By John Ray and William C. Ray

Communication Between Processes: Redirection, Pipes

Building an operating system out of a multitude of small, cooperating processes would not provide such flexibility and power to the user were it not for a simple method of making all of these processes speak to each other. At the heart of the interprocess communications model of Unix, is a simple but amazingly effective abstraction of the idea of input and output.

To paraphrase the model on which Unix bases input and output, you can imagine that Unix thinks of user input to a program as a stream—a stream of information. Output from the program back to the user can be thought of in the same way. A stream of information is simply a collection of information that flows in or out of the program in a serial (ordered) fashion. A user can't send two pieces of information to a program at the same time—two key presses, no matter how closely they occur, are ordered, one first and one second. A cursor moving across a screen provides information serially as to where it is now, and where it was then. Even if two events manage to occur simultaneously, the electronics of the machine can't really deal with simultaneous events, and so they end up being registered as separate events occurring very close in time. Output must be similarly serially ordered. Whether drawing data to the screen or sending data over an Internet connection, no two data items leave a program at exactly the same time; therefore, they are also a serial stream of information.

Because both input and output from processes are streams of information, and every function of the system from user programs to reading files to parts of the OS is a running process, Unix models the implementation of communication between the processes as simply tying the output stream of one process to another's input stream. Tying the output stream (named STDOUT) from one process to the input stream (named STDIN) of another is called creating a pipe between them. When you understand the view of data moving into or out of a process as being a data stream, it is immediately obvious that there is no need for the system to concern itself over the endpoints of the stream. One endpoint (STDOUT) might be a process taking input from a user, and the other endpoint (STDIN) might be a process manipulating that input and writing it into a file. On the other hand, the same input could be placed in a file, and a process could read that file, creating the same output on STDOUT, and sending it via STDIN into the same manipulation program. There would be absolutely no difference between these two situations from the OS's point of view.

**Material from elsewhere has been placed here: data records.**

/-- The op that a slot's pgo asks for. -/
def Going (s : State) (n op : Nat) (v : Word) : Prop := n < 16 ∧ (s.pslot n).pgo = some v ∧ v.toNat % 8 = op

/-- A source may write a slot: it stands on the slot, or the slot is free. -/
def Mine (s : State) (n : Nat) (src : Src) : Prop :=
  n < 16 ∧ 7 ≤ s.bring ∧ ((s.pslot n).src = none ∨ (s.pslot n).src = some src)

/-- A slot's op ends: its status stands in pstat and the slot is free again. -/
def ended (n op : Nat) (st : BitVec 8) (x : PSlot) (s : State) : State :=
  s.setPslot n { x with pgo := none, src := none, op, status := st, ctx := 0, parkedBit := false }

/-- R359 to R362, R367, R368, R371 to R375. -/
def PresentationEvents : Prop :=
  (∀ (n off : Nat) (src : Src) (data : List Byte) (s : State),
    let u : State := match src with | .host _ _ => { s with linkUp := true } | _ => s
    let x := s.pslot n
    (¬ Mine s n src → exec (.presentationSlotWrite src n off data) s = .next u) ∧
    (Mine s n src → off + data.length ≤ areaEnd → exec (.presentationSlotWrite src n off data) s = .next (u.setPslot n { x with
      src := some src, last := s.iod, area := x.area.put off data })) ∧
    (Mine s n src → areaEnd < off + data.length → off = 0x7FFF000 → data.length = 8 → x.pgo = none → pgoOk (leNat data) = true →
      exec (.presentationSlotWrite src n off data) s = .next (u.setPslot n { x with
        src := some src, last := s.iod, pgo := some (leWord data) })) ∧
    (Mine s n src → areaEnd < off + data.length → (off ≠ 0x7FFF000 ∨ data.length ≠ 8 ∨ x.pgo ≠ none ∨ pgoOk (leNat data) = false) →
      exec (.presentationSlotWrite src n off data) s = .next (u.setPslot n { x with src := some src, last := s.iod }))) ∧
  (∀ v, pgoOk v = true ↔ v < 2 ^ 19 ∧ v / 8 % 32 = 0 ∧ 1 ≤ v % 8 ∧ v % 8 ≤ 6) ∧
  (∀ (n : Nat) (v : Word) (s : State),
    let x := s.pslot n
    (Going s n 2 v → let k := v.toNat / 256 % 16
      ((s.kslot k).loaded = false → exec (.timeNonce n) s = .next (ended n 2 0x21 x s)) ∧
      ((s.kslot k).loaded = true → let z := s.secret
        exec (.timeNonce n) s = .next (ended n 2 0 { x with area := x.area.put 0 z.1 }
          (z.2.setKslot k { z.2.kslot k with nonce := some (z.1, s.iod) })))) ∧
    (Going s n 3 v → let b := x.area.bytes 0 4096
      let k := fieldAt b 6 1
      (∀ z, s.noteCheck b = 0 → (s.kslot k).nonce = some z →
        exec (.timeNote n) s = .next (ended n 3 0 x
          (s.setKslot k { s.kslot k with note := some ⟨fieldAt b 40 8, z.2, s.iod⟩, nonce := none }))) ∧
      (s.noteCheck b ≠ 0 → exec (.timeNote n) s = .next (ended n 3 (s.noteCheck b) x s))) ∧
    (Going s n 4 v → let z := s.secret
      let l := z.2.rnonces ++ [(z.1, s.iod)]
      exec (.receiptNonce n) s = .next (ended n 4 0 { x with area := x.area.put 0 z.1 } { z.2 with rnonces := l.drop (l.length - 64) })) ∧
    (Going s n 5 v → let r := x.area.bytes 0 4096
      let full := 256 ≤ (s.resv.filter fun x => !x.done).length
      (∀ st, s.recCheck r = some st → exec (.receiptRequest n) s = .next (ended n 5 st x s)) ∧
      (s.recCheck r = none → recHome r = false → exec (.receiptRequest n) s = .next (ended n 5 0x26 x s)) ∧
      (s.recCheck r = none → recHome r = true → s.isSpent r = true → exec (.receiptRequest n) s = .next (ended n 5 0x25 x s)) ∧
      (s.recCheck r = none → recHome r = true → s.isSpent r = false → full → exec (.receiptRequest n) s = .next (ended n 5 0x26 x s)) ∧
      (s.recCheck r = none → recHome r = true → s.isSpent r = false → ¬ full →
        let body := receiptBody r (x.area.bytes 0x1000 32) (x.area.bytes 0x1020 32)
        exec (.receiptRequest n) s = .next (ended n 5 0
          { x with area := x.area.put 0x2000 (slice (body ++ slice (Config.mldsaSign body) 0 3309) 0 8192) }
          { s with resv := s.resv ++ [⟨recSlot r, recSerial r, x.area.bytes 0x1000 32, false⟩] }))) ∧
    (Going s n 6 v →
      let mine (c : Context) : Prop := s.cx? (v.toNat / 2 ^ 12 % 128) = some c ∧ c.prov = false ∧ c.src ≠ none ∧ c.src = x.src
      (∀ c, mine c → let a := ((c.pte? graphArea).map fun e => e.phys graphArea).getD (2 ^ 95)
        exec (.graphStatus n) s = .next (ended n 6 0 { x with area := x.area.put 0 (s.mem.bytes a 64) } s)) ∧
      ((∀ c, ¬ mine c) → exec (.graphStatus n) s = .next (ended n 6 0x2B x s))) ∧
    (Going s n 1 v → (∀ a ∈ s.admits, a.slot ≠ some n) →
      let a : Admit := { slot := some n, req := none, rec_ := x.area.bytes 0 4096, rcpt := some (x.area.bytes 0x2000 8192) }
      let u : State := { s with admits := s.admits.filter fun b => !(a.same b) }
      ((4 ≤ s.admits.length + s.commits.length ∨ ∃ c ∈ s.commits, c.slot = some n) → exec (.present n) s = .next s) ∧
      (s.admits.length + s.commits.length < 4 → (∀ c ∈ s.commits, c.slot ≠ some n) →
        (∀ st, s.recCheck a.rec_ = some st → exec (.present n) s = .next (u.setPslot n ((u.pslot n).finish 1 st 0 false))) ∧
        (s.recCheck a.rec_ = none → recHome a.rec_ = false → s.receiptOk a.rec_ (x.area.bytes 0x2000 8192) = false →
          exec (.present n) s = .next (u.setPslot n ((u.pslot n).finish 1 0x26 0 false))) ∧
        (s.recCheck a.rec_ = none → (recHome a.rec_ = true ∨ s.receiptOk a.rec_ (x.area.bytes 0x2000 8192) = true) →
          let w : State := if recHome a.rec_ then s
            else { s with rnonces := s.rnonces.filter fun y => y.1 ≠ slice (x.area.bytes 0x2000 8192) 72 32 }
          exec (.present n) s = .next (State.admitSix a { w with admits := w.admits ++ [a] })))) ∧
    (∀ a, Going s n 1 v → (s.admits.find? fun a => a.slot = some n) = some a → exec (.present n) s = .next (s.admitGo a)) ∧
    (∀ op, (x.pgo = none ∨ 16 ≤ n ∨ ∃ v, x.pgo = some v ∧ v.toNat % 8 ≠ op) →
      (op = 1 → exec (.present n) s = .next s) ∧ (op = 2 → exec (.timeNonce n) s = .next s) ∧ (op = 3 → exec (.timeNote n) s = .next s) ∧
      (op = 4 → exec (.receiptNonce n) s = .next s) ∧ (op = 5 → exec (.receiptRequest n) s = .next s) ∧
      (op = 6 → exec (.graphStatus n) s = .next s)) ∧
    (x.src ≠ none → x.pgo = none → x.last + 10000000 ≤ s.iod →
      exec (.slotBindingLapse n) s = .next (s.setPslot n { x with src := none })) ∧
    (x.src = none ∨ x.pgo ≠ none ∨ s.iod < x.last + 10000000 → exec (.slotBindingLapse n) s = .next s) ∧
    exec .receiptNonceExpiry s = .next { s with rnonces := s.rnonces.filter fun x => s.iod ≤ x.2 + 60000000 }) ∧
  (∀ (r : List Byte) (s : State),
    (recBad r = true → s.recCheck r = some 0x20) ∧
    (recBad r = false → (s.kslot (recSlot r)).loaded = false → s.recCheck r = some 0x21) ∧
    (recBad r = false → (s.kslot (recSlot r)).loaded = true →
      let good := Config.mldsaVerify (s.kslot (recSlot r)).key (slice r 0 512) (slice r 512 3309) = true
      (¬ good → s.recCheck r = some 0x22) ∧ (good → s.timeOk r = false → s.recCheck r = some 0x24) ∧
      (good → s.timeOk r = true → s.recCheck r = none))) ∧
  (∀ (a : Admit) (s : State), let r := a.rec_
    let held := (∃ c ∈ s.commits, c.kslot = recSlot r) ∨
      ∃ b ∈ s.admits, a.same b = false ∧ b.step ≠ 6 ∧ recSlot b.rec_ = recSlot r ∧ recSerial b.rec_ = recSerial r
    (held → s.admitSix a = s) ∧
    (¬ held → recHome r = true → s.isSpent r = true → s.admitSix a = s.admitEnd a 0x25 0 false) ∧
    (¬ held → (recHome r = true → s.isSpent r = false) → s.kfree = 0 → s.admitSix a = s.admitEnd a 0x27 0 false) ∧
    (¬ held → (recHome r = true → s.isSpent r = false) → s.kfree ≠ 0 → s.classRoom (fieldAt r 7 1) (amounts r 128) = false →
      s.admitSix a = s.admitEnd a 0x28 0 false) ∧
    (¬ held → (recHome r = true → s.isSpent r = false) → s.kfree ≠ 0 → s.classRoom (fieldAt r 7 1) (amounts r 128) = true →
      let x := { s.fromRecord r (a.slot.bind fun n => (s.pslot n).src) with prov := true }
      let b : Admit := { a with step := 9, ctx := x.id }
      s.admitSix a = State.admitNine b (State.setAdmit b { s.enter x with free_ := amtSub s.free_ x.aw })) ∧
    (∀ img x, s.admitImage a = .ok img → s.cx? a.ctx = some x →
      (∀ st, s.build x img = .error st → s.admitNine a = s.admitUndo a st) ∧
      (∀ y u, s.build x img = .ok (y, u) →
        let v := match a.req with | some w => u.iodNote w.key (fieldAt r 3840 8) img.length | none => u
        let z := v.updCx a.ctx fun _ => y
        (Config.shake256 img ≠ slice r 80 32 → s.admitNine a = z.admitUndo a 0x23) ∧
        (Config.shake256 img = slice r 80 32 → s.admitNine a = State.admitEleven { a with step := 11 } (z.setAdmit { a with step := 11 })))) ∧
    ((∀ c ∈ s.commits, c.kslot ≠ recSlot r) →
      (s.timeOk r = false → s.admitEleven a = s.admitUndo a 0x24) ∧
      (s.timeOk r = true → recHome r = true →
        s.admitEleven a = State.admitStart a (s.setKslot (recSlot r) ((s.kslot (recSlot r)).commit (recSerial r)))) ∧
      (s.timeOk r = true → recHome r = false →
        let c : Commit := { slot := a.slot, req := a.req, kslot := recSlot r, serial := recSerial r, hkey := slice (a.rcpt.getD []) 128 1952
                            ctx := a.ctx, since := s.iod }
        s.admitEleven a = State.out (.note 0 (recSerial r) (Config.mldsaSign (leBytes (recSerial r) 8)))
          { s with admits := s.admits.filter (fun b => !(a.same b)), commits := s.commits ++ [c] })))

In short, this abstraction provides that so long as the input coming to a process "looks like" the input the process expects, it does not matter to the process or the OS where that input comes from. Likewise, provided that the destination of the output from the process "acts like expected," it does not matter where the output is actually going.

Redirection: STDIN, STDOUT, STDERR

Unix makes this input/output model available to the user through a concept known as redirection. This is implemented as a requirement that all processes adhere to certain conventions regarding input and output.

At the base is the notion that input and output from programs is generally from, and to, a user typing information at the command line. Even programs that are not intended to be used by a person at a command line are expected to adhere to the model that input comes from a user, and output goes to a user.

This might seem counterintuitive, but further conventions are required that allow this seeming restriction to be less restrictive, while generalizing the input/output model sufficiently that it can be applied to almost any need. Two of these are the idea of input arriving in a program through a virtual interface known as STDIN (standard input), and output leaving the program through a virtual interface known as STDOUT (standard output). It also requires the convention of a third virtual interface by which error messages can be conveyed, which is STDERR (standard error).

Redirection is accomplished by attaching these virtual interfaces to each other in various combinations—essentially redirecting the input or output from a process to a different location than to a user or from a user.

Standard In: STDIN

The virtual input interface to programs is called STDIN, for standard input. A program can expect the incoming data stream from the user (or any other source) to arrive at STDIN.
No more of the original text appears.